Exercise:
Keep to one stretch of the data below, the lines from the one with "extentsOrdered 0 es" up to and including the one with "else some (j, m)", and return that stretch exactly.

Information shown:
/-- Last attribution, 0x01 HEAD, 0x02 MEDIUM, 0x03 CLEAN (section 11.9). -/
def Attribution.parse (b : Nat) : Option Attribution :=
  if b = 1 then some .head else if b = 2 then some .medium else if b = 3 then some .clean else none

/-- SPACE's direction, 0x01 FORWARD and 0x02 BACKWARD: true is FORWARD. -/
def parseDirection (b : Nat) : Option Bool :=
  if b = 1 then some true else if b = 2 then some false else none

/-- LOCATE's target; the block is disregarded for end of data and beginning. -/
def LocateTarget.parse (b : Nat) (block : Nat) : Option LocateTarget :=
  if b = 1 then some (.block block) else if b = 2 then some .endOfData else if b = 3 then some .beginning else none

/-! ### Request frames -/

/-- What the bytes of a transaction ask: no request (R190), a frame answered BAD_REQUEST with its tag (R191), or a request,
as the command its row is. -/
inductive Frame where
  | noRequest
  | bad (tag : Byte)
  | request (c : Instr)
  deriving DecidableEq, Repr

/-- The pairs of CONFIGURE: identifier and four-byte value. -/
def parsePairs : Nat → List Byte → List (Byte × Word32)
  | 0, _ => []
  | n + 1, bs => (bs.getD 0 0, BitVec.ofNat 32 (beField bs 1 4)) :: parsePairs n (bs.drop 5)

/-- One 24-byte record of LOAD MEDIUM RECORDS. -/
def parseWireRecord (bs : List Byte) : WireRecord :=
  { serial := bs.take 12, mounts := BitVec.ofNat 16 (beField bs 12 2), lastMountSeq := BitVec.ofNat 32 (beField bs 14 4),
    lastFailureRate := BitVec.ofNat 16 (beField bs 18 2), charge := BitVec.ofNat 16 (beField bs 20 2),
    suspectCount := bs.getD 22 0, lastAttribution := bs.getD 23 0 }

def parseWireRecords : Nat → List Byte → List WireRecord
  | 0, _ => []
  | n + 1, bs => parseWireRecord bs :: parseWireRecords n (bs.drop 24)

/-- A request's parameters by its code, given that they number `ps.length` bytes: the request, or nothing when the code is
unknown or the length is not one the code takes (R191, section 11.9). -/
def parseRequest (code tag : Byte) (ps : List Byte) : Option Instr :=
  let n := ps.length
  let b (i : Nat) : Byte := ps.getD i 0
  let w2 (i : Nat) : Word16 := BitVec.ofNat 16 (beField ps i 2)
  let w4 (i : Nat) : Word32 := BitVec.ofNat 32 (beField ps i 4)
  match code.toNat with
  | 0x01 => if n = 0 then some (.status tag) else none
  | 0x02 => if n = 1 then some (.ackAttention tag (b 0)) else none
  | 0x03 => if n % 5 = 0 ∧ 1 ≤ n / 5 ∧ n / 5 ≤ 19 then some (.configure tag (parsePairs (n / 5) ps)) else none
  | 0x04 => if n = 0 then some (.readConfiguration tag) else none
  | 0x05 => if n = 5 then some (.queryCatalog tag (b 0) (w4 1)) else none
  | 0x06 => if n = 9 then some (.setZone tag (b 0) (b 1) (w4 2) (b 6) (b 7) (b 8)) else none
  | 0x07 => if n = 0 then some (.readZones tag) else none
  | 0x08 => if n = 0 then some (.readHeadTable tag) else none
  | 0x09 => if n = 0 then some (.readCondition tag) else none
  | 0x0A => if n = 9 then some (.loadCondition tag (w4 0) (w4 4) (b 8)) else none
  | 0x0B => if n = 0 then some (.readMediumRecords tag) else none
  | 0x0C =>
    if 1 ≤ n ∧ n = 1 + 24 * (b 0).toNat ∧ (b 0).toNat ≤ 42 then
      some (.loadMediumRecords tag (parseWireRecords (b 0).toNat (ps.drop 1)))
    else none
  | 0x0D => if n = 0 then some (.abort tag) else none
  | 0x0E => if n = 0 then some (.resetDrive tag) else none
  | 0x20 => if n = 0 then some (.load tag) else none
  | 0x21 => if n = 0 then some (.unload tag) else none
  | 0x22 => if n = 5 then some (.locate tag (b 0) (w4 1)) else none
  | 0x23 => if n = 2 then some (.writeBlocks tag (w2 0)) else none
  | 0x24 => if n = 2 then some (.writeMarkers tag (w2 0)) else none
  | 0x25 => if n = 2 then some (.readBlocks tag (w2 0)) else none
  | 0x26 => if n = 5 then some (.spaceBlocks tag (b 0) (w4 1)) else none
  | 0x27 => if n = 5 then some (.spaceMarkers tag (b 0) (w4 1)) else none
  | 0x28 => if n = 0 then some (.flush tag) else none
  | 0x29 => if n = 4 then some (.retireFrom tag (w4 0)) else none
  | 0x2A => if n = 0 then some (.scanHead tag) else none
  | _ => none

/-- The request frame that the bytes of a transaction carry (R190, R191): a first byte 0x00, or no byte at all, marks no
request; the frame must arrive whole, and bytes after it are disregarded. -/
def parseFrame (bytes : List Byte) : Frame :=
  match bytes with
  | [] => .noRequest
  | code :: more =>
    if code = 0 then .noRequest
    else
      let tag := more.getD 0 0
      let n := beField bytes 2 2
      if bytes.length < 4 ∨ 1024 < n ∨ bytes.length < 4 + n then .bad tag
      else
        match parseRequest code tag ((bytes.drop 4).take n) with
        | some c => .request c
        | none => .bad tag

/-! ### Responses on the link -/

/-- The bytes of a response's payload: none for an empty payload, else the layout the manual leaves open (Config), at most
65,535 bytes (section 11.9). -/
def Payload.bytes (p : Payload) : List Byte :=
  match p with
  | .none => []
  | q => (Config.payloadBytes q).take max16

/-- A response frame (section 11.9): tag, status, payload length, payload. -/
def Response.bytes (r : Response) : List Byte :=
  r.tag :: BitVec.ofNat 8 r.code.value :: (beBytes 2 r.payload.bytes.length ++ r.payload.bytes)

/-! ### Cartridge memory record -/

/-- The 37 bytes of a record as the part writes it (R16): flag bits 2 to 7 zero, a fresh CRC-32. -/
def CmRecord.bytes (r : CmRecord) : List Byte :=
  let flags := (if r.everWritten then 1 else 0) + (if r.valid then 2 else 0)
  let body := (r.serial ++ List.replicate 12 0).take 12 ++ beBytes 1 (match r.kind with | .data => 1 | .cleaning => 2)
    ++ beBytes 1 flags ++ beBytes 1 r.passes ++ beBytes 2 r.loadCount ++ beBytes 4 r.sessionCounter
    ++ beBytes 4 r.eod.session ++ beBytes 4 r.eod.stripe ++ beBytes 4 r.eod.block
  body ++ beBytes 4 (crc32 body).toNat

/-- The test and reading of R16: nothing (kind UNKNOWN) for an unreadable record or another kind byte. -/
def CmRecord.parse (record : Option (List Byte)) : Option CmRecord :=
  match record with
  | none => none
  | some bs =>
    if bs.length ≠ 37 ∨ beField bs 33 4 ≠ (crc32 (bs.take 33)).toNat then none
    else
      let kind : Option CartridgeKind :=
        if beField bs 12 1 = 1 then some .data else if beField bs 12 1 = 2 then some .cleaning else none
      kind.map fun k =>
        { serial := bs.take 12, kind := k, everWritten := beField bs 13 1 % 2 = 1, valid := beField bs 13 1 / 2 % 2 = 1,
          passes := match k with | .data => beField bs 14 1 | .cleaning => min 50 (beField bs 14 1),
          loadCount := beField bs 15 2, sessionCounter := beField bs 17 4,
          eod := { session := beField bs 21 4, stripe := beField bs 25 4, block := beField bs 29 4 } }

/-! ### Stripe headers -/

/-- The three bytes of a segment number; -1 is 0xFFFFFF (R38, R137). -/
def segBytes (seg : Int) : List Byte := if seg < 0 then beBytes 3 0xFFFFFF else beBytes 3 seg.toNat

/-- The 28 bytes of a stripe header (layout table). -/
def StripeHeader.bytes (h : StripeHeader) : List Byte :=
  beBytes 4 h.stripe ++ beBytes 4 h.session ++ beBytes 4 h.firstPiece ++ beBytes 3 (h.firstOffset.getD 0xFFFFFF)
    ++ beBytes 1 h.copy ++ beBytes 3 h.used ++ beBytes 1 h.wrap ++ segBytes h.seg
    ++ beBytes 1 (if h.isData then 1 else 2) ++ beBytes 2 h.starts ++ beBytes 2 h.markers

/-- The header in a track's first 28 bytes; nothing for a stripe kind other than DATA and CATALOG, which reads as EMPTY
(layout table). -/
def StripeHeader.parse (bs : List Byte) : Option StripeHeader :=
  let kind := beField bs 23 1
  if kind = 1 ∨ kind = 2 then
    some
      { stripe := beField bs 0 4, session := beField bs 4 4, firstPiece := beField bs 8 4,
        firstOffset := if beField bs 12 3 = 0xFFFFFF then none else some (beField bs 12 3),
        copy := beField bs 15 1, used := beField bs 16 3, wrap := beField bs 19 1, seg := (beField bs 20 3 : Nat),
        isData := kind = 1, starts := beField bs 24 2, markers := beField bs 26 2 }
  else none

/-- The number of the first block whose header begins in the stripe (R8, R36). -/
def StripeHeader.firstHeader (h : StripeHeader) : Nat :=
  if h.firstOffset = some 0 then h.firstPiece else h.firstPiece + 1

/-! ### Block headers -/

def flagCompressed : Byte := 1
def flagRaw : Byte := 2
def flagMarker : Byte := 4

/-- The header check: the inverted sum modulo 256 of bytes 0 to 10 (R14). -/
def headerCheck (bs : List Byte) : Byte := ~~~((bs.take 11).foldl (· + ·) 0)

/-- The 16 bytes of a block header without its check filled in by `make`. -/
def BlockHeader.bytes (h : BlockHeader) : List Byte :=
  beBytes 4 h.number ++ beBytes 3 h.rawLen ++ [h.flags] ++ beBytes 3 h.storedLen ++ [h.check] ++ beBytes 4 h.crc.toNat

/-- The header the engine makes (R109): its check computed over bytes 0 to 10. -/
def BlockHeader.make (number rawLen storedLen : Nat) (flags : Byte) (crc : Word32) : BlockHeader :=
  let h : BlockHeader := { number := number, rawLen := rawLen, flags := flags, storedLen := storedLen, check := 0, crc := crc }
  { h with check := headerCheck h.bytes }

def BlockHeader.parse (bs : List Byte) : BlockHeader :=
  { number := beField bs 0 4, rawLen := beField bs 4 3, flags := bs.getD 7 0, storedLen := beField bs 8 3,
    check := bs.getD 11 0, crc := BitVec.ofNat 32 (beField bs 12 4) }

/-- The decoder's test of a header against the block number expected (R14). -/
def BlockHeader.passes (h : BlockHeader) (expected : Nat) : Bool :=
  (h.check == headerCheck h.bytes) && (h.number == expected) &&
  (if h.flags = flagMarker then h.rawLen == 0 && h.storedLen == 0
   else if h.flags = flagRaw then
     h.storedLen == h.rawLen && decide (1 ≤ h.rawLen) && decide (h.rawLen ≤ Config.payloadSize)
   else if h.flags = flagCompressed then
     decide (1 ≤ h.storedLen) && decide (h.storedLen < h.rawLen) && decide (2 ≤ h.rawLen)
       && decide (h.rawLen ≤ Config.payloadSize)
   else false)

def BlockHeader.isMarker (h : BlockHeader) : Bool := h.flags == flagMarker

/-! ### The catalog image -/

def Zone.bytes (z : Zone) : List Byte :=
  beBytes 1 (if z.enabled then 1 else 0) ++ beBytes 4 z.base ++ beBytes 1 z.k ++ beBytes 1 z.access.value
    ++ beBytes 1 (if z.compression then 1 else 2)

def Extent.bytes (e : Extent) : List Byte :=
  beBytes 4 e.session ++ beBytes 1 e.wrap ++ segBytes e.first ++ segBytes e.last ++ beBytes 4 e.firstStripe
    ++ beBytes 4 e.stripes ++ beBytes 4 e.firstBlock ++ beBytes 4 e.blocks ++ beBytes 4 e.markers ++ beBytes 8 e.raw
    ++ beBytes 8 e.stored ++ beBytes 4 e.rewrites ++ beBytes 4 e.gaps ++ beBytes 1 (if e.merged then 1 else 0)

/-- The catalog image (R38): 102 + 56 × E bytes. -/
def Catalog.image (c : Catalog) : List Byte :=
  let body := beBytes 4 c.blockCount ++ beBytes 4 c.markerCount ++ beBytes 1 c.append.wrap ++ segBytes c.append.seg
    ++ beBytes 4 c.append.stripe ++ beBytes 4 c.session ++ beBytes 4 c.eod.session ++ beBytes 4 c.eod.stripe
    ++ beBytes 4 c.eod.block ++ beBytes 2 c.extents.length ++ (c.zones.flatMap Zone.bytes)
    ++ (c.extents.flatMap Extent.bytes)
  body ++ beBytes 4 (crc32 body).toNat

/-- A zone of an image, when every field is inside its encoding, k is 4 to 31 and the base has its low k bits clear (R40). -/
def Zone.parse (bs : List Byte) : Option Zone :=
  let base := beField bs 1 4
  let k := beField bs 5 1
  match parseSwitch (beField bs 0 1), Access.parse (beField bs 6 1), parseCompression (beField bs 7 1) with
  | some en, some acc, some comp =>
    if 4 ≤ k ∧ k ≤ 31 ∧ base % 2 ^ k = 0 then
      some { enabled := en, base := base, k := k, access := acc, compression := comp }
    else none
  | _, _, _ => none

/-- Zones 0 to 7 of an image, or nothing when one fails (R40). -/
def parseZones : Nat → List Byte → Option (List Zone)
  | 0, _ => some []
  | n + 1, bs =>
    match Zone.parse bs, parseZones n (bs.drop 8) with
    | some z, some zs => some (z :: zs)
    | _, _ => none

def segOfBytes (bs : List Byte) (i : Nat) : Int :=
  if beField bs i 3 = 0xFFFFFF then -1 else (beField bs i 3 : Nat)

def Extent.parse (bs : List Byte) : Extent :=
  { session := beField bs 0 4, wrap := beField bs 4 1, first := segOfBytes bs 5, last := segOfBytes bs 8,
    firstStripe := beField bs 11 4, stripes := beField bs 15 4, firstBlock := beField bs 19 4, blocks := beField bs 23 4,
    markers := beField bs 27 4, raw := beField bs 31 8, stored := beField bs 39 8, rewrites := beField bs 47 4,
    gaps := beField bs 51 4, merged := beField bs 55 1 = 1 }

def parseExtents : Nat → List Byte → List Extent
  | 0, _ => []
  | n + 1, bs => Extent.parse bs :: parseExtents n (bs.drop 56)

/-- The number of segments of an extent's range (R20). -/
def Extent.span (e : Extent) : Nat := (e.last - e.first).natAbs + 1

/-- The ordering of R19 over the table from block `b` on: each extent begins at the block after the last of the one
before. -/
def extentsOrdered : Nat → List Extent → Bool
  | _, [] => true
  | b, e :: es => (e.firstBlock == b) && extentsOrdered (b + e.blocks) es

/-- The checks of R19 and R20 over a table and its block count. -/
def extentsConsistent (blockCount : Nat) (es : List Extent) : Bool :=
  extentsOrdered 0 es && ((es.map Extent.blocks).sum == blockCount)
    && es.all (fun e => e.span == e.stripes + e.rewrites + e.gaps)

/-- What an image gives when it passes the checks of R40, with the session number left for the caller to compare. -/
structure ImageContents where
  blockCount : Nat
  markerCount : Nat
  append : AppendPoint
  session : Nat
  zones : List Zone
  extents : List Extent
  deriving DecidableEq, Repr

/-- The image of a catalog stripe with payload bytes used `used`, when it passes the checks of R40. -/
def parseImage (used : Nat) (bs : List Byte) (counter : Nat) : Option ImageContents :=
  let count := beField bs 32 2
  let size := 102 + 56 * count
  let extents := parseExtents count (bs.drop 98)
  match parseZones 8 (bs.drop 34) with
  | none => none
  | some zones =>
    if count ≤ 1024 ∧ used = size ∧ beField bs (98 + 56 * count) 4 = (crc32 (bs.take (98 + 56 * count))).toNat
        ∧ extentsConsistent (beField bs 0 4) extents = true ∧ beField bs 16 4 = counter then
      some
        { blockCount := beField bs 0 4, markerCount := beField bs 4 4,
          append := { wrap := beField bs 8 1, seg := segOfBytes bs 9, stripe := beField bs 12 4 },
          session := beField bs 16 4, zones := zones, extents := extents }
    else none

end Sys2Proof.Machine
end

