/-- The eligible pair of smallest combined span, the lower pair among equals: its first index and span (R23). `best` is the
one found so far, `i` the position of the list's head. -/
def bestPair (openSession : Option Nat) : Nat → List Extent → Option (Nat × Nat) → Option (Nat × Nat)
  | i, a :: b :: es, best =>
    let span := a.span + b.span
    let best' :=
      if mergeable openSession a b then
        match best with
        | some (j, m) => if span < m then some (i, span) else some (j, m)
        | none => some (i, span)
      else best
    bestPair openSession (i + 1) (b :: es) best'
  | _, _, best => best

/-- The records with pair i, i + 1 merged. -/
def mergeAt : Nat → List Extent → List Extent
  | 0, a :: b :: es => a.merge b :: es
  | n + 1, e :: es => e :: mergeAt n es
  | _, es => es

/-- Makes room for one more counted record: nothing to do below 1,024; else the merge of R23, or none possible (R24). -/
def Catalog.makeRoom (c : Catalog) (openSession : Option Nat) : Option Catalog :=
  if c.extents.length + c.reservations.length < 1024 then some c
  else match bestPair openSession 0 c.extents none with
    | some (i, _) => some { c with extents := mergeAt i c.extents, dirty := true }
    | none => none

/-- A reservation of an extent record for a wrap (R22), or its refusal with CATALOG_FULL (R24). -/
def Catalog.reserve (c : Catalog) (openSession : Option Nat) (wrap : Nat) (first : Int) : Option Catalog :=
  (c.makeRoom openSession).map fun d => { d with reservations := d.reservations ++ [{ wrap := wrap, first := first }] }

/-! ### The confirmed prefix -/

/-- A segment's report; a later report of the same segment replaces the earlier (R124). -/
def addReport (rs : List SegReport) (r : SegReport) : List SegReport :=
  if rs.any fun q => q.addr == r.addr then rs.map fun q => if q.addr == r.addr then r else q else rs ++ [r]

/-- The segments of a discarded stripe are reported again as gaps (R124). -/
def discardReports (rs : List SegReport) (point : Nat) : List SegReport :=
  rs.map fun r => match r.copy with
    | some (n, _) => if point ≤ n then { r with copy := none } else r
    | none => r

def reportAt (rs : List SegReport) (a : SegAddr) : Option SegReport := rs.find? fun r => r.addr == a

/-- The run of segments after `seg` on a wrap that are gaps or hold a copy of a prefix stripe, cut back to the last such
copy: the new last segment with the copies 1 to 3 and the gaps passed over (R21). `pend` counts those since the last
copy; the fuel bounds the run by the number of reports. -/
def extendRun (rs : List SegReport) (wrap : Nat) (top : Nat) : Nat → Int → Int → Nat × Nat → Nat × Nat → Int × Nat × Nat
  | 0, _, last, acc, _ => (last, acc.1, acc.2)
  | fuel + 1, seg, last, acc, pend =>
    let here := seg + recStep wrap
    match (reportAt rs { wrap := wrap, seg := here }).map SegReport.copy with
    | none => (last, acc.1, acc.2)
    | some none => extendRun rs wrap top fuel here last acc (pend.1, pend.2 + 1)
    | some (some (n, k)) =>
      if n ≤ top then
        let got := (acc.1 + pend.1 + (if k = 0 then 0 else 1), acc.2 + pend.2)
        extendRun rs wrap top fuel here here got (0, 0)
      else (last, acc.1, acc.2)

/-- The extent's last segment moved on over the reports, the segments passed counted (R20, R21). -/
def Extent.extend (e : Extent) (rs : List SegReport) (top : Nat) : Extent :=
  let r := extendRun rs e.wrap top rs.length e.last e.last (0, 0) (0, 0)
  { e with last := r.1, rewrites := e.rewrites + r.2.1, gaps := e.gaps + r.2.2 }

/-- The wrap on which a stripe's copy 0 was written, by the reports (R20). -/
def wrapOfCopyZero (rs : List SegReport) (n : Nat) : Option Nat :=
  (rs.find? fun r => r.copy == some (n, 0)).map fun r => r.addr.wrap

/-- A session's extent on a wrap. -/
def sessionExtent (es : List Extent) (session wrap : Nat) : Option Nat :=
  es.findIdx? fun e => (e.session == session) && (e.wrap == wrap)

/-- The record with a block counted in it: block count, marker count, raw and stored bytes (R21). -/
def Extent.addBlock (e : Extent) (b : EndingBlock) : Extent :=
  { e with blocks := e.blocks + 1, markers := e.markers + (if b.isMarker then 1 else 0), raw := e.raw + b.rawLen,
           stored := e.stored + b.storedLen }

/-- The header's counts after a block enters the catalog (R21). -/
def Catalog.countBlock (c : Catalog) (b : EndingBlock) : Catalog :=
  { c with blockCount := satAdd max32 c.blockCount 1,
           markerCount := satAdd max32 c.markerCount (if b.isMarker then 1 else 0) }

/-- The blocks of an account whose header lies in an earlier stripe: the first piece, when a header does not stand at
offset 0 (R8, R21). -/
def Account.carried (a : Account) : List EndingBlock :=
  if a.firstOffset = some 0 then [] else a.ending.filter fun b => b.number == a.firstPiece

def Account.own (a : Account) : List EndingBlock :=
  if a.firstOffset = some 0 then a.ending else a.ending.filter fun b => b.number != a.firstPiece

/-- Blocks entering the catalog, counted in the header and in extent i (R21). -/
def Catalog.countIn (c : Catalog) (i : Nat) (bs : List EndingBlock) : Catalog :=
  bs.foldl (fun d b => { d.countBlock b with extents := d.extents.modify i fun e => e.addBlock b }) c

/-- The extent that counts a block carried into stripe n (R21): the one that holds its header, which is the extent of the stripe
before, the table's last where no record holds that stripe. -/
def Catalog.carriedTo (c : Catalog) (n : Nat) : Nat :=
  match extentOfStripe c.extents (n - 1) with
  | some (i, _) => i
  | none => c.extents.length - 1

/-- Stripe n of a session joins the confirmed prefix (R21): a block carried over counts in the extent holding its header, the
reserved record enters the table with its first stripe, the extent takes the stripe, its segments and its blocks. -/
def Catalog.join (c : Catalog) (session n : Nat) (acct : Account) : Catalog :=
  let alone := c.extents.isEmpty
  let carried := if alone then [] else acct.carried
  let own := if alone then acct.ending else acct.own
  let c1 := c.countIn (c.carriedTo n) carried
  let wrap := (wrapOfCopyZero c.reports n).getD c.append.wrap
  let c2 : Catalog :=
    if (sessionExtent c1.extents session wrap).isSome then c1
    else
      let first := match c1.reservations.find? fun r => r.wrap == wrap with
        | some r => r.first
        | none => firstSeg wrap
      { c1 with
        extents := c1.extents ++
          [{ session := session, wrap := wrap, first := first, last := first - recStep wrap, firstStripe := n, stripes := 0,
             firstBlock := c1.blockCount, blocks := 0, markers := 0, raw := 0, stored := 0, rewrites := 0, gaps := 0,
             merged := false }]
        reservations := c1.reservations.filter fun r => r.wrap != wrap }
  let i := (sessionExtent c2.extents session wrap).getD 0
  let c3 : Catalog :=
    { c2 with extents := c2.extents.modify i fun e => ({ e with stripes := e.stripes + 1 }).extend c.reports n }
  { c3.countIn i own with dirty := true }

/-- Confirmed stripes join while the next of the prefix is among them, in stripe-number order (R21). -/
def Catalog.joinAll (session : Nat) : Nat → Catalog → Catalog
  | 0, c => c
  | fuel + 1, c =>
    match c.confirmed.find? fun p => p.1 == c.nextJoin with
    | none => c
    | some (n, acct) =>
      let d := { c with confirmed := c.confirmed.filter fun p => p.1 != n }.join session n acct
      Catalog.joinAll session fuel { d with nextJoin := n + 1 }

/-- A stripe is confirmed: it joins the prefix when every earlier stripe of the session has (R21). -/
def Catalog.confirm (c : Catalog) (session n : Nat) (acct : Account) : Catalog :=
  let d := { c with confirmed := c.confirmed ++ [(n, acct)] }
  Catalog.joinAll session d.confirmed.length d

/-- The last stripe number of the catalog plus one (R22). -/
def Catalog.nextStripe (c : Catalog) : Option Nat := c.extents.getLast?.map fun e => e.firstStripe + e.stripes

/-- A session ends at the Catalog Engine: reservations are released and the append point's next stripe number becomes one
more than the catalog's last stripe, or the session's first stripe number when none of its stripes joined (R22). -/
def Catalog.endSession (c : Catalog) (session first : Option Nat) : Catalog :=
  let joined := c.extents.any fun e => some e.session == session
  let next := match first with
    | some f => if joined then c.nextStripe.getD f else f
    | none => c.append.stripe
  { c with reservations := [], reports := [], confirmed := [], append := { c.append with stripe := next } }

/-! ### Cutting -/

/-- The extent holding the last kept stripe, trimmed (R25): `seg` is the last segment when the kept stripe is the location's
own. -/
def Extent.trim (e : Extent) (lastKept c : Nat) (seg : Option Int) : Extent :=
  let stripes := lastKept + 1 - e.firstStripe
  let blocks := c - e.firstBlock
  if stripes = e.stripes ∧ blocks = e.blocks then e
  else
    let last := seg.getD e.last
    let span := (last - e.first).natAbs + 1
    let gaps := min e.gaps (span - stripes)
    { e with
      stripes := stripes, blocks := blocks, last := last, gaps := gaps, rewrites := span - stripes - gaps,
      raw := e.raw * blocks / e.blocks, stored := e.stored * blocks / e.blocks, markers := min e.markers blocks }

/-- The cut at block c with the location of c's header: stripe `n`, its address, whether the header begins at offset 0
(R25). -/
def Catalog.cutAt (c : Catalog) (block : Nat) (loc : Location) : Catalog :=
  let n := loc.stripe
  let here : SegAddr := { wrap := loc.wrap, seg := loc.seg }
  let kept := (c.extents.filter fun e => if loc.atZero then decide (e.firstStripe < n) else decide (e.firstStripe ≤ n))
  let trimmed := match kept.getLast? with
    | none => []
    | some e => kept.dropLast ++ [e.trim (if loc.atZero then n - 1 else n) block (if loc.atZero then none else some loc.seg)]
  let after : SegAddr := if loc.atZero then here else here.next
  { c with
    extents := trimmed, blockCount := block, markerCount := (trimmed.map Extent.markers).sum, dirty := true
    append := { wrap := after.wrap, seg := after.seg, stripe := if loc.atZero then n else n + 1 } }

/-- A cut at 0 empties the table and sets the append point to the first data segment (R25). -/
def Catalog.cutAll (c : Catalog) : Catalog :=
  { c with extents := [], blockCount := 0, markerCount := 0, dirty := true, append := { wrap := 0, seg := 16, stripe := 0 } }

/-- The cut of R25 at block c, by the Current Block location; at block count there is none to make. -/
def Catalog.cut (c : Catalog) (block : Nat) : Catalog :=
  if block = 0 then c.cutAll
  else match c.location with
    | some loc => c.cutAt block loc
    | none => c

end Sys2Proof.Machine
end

Exercise result:
  extentsOrdered 0 es && ((es.map Extent.blocks).sum == blockCount)
    && es.all (fun e => e.span == e.stripes + e.rewrites + e.gaps)

/-- What an image gives when it passes the checks of R40, with the session number left for the caller to compare. -/
structure ImageContents where
  blockCount : Nat
  markerCount : Nat
  append : AppendPoint
  session : Nat
  zones : List Zone
  extents : List Extent
  deriving DecidableEq, Repr

/-- The image of a catalog stripe with payload bytes used `used`, when it passes the checks of R40. -/
def parseImage (used : Nat) (bs : List Byte) (counter : Nat) : Option ImageContents :=
  let count := beField bs 32 2
  let size := 102 + 56 * count
  let extents := parseExtents count (bs.drop 98)
  match parseZones 8 (bs.drop 34) with
  | none => none
  | some zones =>
    if count ≤ 1024 ∧ used = size ∧ beField bs (98 + 56 * count) 4 = (crc32 (bs.take (98 + 56 * count))).toNat
        ∧ extentsConsistent (beField bs 0 4) extents = true ∧ beField bs 16 4 = counter then
      some
        { blockCount := beField bs 0 4, markerCount := beField bs 4 4,
          append := { wrap := beField bs 8 1, seg := segOfBytes bs 9, stripe := beField bs 12 4 },
          session := beField bs 16 4, zones := zones, extents := extents }
    else none

end Sys2Proof.Machine
end

/-- The eligible pair of smallest combined span, the lower pair among equals: its first index and span (R23). `best` is the
one found so far, `i` the position of the list's head. -/
def bestPair (openSession : Option Nat) : Nat → List Extent → Option (Nat × Nat) → Option (Nat × Nat)
  | i, a :: b :: es, best =>
    let span := a.span + b.span
    let best' :=
      if mergeable openSession a b then
        match best with
        | some (j, m) => if span < m then some (i, span) else some (j, m)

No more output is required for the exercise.